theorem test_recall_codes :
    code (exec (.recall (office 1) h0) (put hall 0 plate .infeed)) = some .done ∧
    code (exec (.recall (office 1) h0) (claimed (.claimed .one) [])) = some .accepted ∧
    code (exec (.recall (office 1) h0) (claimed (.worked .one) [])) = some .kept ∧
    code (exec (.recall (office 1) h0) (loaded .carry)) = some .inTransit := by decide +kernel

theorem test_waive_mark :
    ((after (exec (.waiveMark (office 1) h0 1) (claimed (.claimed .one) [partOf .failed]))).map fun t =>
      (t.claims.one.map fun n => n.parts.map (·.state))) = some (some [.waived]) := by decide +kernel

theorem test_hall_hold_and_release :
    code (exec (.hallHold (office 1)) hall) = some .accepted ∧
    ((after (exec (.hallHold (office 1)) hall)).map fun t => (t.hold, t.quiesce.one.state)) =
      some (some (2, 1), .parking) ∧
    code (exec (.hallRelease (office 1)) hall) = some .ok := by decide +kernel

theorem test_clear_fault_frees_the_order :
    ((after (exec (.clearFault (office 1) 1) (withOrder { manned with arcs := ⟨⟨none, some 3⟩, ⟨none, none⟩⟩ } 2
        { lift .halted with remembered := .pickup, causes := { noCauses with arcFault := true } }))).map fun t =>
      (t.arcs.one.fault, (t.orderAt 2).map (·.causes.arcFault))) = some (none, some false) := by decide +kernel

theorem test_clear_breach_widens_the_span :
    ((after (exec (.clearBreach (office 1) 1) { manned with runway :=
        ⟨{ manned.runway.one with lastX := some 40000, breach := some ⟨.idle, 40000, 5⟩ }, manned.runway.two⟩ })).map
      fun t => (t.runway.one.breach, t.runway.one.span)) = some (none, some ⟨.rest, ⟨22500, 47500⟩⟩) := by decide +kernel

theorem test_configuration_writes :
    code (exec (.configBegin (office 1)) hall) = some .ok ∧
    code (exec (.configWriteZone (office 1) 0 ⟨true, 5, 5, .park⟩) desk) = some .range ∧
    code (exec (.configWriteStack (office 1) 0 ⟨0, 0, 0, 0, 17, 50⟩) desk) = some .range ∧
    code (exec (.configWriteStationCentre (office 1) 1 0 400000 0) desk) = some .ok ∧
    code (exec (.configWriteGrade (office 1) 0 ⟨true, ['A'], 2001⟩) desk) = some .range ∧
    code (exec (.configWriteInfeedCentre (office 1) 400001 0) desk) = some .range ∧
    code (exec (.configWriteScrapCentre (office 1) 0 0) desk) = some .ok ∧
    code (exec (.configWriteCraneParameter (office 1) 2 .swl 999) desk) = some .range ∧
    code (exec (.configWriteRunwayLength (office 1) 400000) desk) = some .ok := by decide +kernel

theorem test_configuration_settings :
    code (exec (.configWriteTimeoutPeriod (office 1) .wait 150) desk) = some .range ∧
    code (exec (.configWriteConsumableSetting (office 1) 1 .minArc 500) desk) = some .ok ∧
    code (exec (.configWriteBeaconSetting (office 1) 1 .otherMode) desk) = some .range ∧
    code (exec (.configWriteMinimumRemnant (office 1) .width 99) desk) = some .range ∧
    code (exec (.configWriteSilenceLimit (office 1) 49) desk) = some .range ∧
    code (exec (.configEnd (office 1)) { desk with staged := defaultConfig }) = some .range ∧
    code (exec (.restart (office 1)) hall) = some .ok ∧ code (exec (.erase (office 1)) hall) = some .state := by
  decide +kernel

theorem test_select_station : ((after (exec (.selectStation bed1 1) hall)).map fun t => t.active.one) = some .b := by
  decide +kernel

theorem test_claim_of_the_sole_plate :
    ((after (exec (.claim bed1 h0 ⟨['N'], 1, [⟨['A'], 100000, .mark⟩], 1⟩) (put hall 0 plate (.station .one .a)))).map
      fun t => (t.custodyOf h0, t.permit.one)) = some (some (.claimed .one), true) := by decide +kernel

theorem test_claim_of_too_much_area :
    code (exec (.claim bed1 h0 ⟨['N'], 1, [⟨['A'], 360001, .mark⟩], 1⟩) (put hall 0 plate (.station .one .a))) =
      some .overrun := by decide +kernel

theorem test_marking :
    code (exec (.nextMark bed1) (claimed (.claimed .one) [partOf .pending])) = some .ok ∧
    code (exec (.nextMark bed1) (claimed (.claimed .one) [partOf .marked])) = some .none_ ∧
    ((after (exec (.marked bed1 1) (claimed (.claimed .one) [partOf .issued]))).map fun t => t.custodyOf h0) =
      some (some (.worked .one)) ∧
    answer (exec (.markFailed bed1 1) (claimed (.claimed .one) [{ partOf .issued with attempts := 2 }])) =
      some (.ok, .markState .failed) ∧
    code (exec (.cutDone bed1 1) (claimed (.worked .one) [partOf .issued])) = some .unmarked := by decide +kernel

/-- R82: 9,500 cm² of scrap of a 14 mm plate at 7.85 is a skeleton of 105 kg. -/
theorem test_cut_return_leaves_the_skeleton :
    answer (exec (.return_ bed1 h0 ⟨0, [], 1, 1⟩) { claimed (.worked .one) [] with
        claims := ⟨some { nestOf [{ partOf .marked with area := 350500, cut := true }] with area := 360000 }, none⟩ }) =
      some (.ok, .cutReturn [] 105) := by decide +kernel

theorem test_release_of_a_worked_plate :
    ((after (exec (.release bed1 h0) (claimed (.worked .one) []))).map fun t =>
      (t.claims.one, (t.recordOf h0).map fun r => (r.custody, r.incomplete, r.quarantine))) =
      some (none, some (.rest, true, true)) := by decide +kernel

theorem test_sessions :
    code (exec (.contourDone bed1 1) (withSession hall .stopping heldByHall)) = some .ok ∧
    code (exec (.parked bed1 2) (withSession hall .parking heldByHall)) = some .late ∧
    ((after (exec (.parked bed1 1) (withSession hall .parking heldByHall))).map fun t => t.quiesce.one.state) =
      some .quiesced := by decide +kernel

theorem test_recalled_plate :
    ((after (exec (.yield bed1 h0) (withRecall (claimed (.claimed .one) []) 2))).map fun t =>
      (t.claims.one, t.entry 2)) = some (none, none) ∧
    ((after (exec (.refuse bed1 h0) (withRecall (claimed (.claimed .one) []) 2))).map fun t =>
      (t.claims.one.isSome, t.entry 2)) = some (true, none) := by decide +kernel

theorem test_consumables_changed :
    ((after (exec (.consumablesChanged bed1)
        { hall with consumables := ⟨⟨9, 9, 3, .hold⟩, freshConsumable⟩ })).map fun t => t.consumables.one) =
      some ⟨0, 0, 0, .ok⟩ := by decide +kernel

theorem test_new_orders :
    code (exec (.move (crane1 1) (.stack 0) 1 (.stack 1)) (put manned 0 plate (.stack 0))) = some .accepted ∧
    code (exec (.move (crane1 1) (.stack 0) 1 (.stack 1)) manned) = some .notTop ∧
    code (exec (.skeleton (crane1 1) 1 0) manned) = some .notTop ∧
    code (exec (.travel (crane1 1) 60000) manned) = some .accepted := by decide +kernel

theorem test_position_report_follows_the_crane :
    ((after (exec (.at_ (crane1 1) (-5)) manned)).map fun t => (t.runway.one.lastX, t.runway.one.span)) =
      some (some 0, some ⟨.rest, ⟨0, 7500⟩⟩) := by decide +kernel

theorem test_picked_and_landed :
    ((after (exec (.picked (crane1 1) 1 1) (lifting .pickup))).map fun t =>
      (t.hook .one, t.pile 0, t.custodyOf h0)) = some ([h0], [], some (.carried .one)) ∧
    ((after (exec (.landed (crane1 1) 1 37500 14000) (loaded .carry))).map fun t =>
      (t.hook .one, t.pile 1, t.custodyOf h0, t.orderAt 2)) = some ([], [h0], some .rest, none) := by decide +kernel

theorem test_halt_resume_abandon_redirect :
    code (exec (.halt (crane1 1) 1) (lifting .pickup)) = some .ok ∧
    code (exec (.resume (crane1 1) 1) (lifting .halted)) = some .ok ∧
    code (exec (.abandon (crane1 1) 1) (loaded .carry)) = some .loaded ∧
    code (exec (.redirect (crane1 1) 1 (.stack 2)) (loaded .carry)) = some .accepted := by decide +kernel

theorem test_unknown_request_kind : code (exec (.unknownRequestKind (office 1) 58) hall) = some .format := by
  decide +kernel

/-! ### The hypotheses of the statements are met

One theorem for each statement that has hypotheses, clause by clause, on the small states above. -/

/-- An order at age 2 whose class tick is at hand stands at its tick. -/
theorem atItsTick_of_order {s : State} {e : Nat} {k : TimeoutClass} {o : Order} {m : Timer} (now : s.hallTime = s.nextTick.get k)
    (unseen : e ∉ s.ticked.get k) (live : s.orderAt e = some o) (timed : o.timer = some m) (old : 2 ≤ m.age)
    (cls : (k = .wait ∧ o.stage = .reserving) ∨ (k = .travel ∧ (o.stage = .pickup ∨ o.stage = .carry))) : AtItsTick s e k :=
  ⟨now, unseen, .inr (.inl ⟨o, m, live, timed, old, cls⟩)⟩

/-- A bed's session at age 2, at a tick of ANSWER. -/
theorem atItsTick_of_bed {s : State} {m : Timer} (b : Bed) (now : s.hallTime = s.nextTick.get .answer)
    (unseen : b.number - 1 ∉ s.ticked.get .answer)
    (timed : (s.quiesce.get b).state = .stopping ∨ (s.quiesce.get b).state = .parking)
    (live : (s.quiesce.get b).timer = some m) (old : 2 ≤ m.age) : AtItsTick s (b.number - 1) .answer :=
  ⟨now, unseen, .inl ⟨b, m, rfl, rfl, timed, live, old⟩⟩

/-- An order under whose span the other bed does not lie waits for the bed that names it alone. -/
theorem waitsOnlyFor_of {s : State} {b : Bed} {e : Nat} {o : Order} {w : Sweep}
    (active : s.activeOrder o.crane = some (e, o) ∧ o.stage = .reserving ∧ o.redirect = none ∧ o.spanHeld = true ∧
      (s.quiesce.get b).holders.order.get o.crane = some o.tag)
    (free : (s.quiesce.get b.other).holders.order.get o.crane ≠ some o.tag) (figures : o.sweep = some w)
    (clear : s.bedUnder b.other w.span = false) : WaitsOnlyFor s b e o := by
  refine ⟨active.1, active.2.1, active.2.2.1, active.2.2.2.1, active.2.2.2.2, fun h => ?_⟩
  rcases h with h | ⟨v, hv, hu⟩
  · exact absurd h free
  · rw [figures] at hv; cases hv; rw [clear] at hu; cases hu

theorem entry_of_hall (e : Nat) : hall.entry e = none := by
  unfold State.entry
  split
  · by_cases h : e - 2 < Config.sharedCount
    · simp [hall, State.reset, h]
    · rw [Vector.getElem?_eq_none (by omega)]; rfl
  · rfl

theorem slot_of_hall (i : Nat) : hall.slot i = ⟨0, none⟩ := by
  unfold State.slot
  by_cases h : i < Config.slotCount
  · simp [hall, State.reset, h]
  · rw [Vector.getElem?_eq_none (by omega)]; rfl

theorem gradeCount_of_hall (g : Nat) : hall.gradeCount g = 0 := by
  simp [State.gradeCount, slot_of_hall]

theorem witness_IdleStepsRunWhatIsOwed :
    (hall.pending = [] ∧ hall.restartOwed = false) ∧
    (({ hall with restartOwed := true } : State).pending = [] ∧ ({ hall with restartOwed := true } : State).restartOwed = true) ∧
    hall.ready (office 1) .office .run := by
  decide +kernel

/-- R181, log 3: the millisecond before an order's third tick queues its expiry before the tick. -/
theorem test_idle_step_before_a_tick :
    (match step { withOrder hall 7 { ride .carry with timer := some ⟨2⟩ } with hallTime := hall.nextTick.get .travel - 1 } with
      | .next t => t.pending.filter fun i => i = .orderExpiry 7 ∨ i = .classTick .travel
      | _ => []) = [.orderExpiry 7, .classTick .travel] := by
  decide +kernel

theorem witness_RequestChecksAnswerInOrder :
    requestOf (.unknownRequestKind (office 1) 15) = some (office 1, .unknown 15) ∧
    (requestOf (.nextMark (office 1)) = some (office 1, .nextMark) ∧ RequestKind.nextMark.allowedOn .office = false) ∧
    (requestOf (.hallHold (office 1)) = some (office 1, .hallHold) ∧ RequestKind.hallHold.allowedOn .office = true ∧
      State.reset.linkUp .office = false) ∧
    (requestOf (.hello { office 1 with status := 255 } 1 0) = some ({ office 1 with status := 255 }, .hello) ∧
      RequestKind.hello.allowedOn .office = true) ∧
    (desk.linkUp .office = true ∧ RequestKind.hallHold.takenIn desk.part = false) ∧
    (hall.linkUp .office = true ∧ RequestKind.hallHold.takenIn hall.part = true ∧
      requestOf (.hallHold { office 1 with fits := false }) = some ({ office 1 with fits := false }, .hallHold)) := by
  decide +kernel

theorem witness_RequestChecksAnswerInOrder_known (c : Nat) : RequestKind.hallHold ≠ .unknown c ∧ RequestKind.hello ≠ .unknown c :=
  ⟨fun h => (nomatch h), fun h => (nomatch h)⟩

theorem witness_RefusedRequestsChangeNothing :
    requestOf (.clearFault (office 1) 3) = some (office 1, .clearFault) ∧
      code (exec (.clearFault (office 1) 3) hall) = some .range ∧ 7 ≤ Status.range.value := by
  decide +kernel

· · · · · · ·

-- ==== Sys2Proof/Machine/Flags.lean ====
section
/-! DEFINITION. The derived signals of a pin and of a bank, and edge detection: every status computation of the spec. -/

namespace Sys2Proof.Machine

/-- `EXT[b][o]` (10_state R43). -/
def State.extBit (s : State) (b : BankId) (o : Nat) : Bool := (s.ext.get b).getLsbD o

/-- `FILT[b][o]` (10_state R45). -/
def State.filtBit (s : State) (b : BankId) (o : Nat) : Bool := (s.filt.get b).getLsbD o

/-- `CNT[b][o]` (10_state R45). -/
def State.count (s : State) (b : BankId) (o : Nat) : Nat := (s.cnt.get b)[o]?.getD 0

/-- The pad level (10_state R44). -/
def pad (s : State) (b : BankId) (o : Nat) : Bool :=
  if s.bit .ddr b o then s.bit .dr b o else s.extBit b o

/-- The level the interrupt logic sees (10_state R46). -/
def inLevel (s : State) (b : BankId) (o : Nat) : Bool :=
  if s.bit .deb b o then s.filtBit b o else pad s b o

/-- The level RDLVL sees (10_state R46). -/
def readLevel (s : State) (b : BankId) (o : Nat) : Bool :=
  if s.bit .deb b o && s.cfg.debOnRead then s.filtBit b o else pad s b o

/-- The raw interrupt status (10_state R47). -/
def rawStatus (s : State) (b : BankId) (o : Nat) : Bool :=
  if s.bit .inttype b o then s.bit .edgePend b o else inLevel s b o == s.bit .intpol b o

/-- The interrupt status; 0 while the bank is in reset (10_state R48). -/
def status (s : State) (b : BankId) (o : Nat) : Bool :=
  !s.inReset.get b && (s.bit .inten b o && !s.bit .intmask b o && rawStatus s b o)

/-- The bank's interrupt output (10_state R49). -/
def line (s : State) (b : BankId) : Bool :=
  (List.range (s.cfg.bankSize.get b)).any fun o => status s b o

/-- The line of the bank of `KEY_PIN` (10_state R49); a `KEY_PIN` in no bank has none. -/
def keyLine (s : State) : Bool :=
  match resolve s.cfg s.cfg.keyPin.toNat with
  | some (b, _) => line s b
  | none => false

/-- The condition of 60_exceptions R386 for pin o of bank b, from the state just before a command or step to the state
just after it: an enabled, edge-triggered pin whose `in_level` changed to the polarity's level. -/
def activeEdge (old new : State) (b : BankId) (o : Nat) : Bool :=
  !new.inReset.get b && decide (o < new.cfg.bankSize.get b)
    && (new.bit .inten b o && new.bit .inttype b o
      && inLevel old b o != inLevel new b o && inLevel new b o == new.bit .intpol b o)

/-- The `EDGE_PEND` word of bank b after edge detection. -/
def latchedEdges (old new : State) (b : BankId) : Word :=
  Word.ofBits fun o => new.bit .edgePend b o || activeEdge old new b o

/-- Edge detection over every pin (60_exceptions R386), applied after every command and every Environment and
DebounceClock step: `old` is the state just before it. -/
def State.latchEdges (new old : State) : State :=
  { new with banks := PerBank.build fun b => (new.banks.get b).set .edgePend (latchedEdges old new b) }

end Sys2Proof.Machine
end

· · · · · · ·

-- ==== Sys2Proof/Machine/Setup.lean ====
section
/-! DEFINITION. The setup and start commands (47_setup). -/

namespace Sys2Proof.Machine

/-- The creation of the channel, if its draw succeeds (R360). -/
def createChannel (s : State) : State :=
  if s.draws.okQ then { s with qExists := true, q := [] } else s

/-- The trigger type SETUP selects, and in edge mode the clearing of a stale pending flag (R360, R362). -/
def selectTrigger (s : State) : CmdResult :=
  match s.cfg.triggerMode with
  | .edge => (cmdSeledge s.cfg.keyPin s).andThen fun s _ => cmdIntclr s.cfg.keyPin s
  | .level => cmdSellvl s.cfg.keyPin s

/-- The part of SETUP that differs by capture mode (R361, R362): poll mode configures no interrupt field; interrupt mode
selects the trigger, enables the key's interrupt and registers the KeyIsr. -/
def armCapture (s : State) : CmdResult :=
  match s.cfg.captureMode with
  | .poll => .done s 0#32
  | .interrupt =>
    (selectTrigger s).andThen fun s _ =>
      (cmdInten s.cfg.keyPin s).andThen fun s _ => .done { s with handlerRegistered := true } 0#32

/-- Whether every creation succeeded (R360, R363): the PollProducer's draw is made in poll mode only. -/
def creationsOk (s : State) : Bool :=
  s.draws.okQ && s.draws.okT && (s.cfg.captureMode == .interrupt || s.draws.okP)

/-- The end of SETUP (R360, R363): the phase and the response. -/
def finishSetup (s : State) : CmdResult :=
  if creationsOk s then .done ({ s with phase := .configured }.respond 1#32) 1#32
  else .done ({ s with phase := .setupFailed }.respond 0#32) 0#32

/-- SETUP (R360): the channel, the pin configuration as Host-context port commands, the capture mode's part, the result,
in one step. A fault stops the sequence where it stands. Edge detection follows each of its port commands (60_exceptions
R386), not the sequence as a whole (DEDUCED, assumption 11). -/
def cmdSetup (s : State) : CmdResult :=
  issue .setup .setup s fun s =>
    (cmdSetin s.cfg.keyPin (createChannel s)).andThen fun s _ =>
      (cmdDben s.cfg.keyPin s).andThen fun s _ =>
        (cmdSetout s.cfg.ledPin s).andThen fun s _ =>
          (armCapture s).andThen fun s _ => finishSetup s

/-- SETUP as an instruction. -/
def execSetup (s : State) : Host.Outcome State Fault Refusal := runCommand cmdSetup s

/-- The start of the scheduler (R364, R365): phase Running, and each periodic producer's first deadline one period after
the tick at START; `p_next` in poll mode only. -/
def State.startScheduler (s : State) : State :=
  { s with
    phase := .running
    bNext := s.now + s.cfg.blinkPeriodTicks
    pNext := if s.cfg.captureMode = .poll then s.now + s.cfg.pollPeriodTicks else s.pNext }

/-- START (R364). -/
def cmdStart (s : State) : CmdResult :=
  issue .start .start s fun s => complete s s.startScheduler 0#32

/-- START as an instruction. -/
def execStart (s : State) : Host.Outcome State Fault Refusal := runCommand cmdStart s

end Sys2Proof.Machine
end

· · · · · · ·

### Work to complete
Give back precisely the lines above that start at the line containing "some (some 0, some" and end at the line containing "code (exec (.abandon", inclusive. No other lines belong in the output.

### Answer to the problem
      some (some 0, some ⟨.rest, ⟨0, 7500⟩⟩) := by decide +kernel

theorem test_picked_and_landed :
    ((after (exec (.picked (crane1 1) 1 1) (lifting .pickup))).map fun t =>
      (t.hook .one, t.pile 0, t.custodyOf h0)) = some ([h0], [], some (.carried .one)) ∧
    ((after (exec (.landed (crane1 1) 1 37500 14000) (loaded .carry))).map fun t =>
      (t.hook .one, t.pile 1, t.custodyOf h0, t.orderAt 2)) = some ([], [h0], some .rest, none) := by decide +kernel

theorem test_halt_resume_abandon_redirect :
    code (exec (.halt (crane1 1) 1) (lifting .pickup)) = some .ok ∧
    code (exec (.resume (crane1 1) 1) (lifting .halted)) = some .ok ∧
    code (exec (.abandon (crane1 1) 1) (loaded .carry)) = some .loaded ∧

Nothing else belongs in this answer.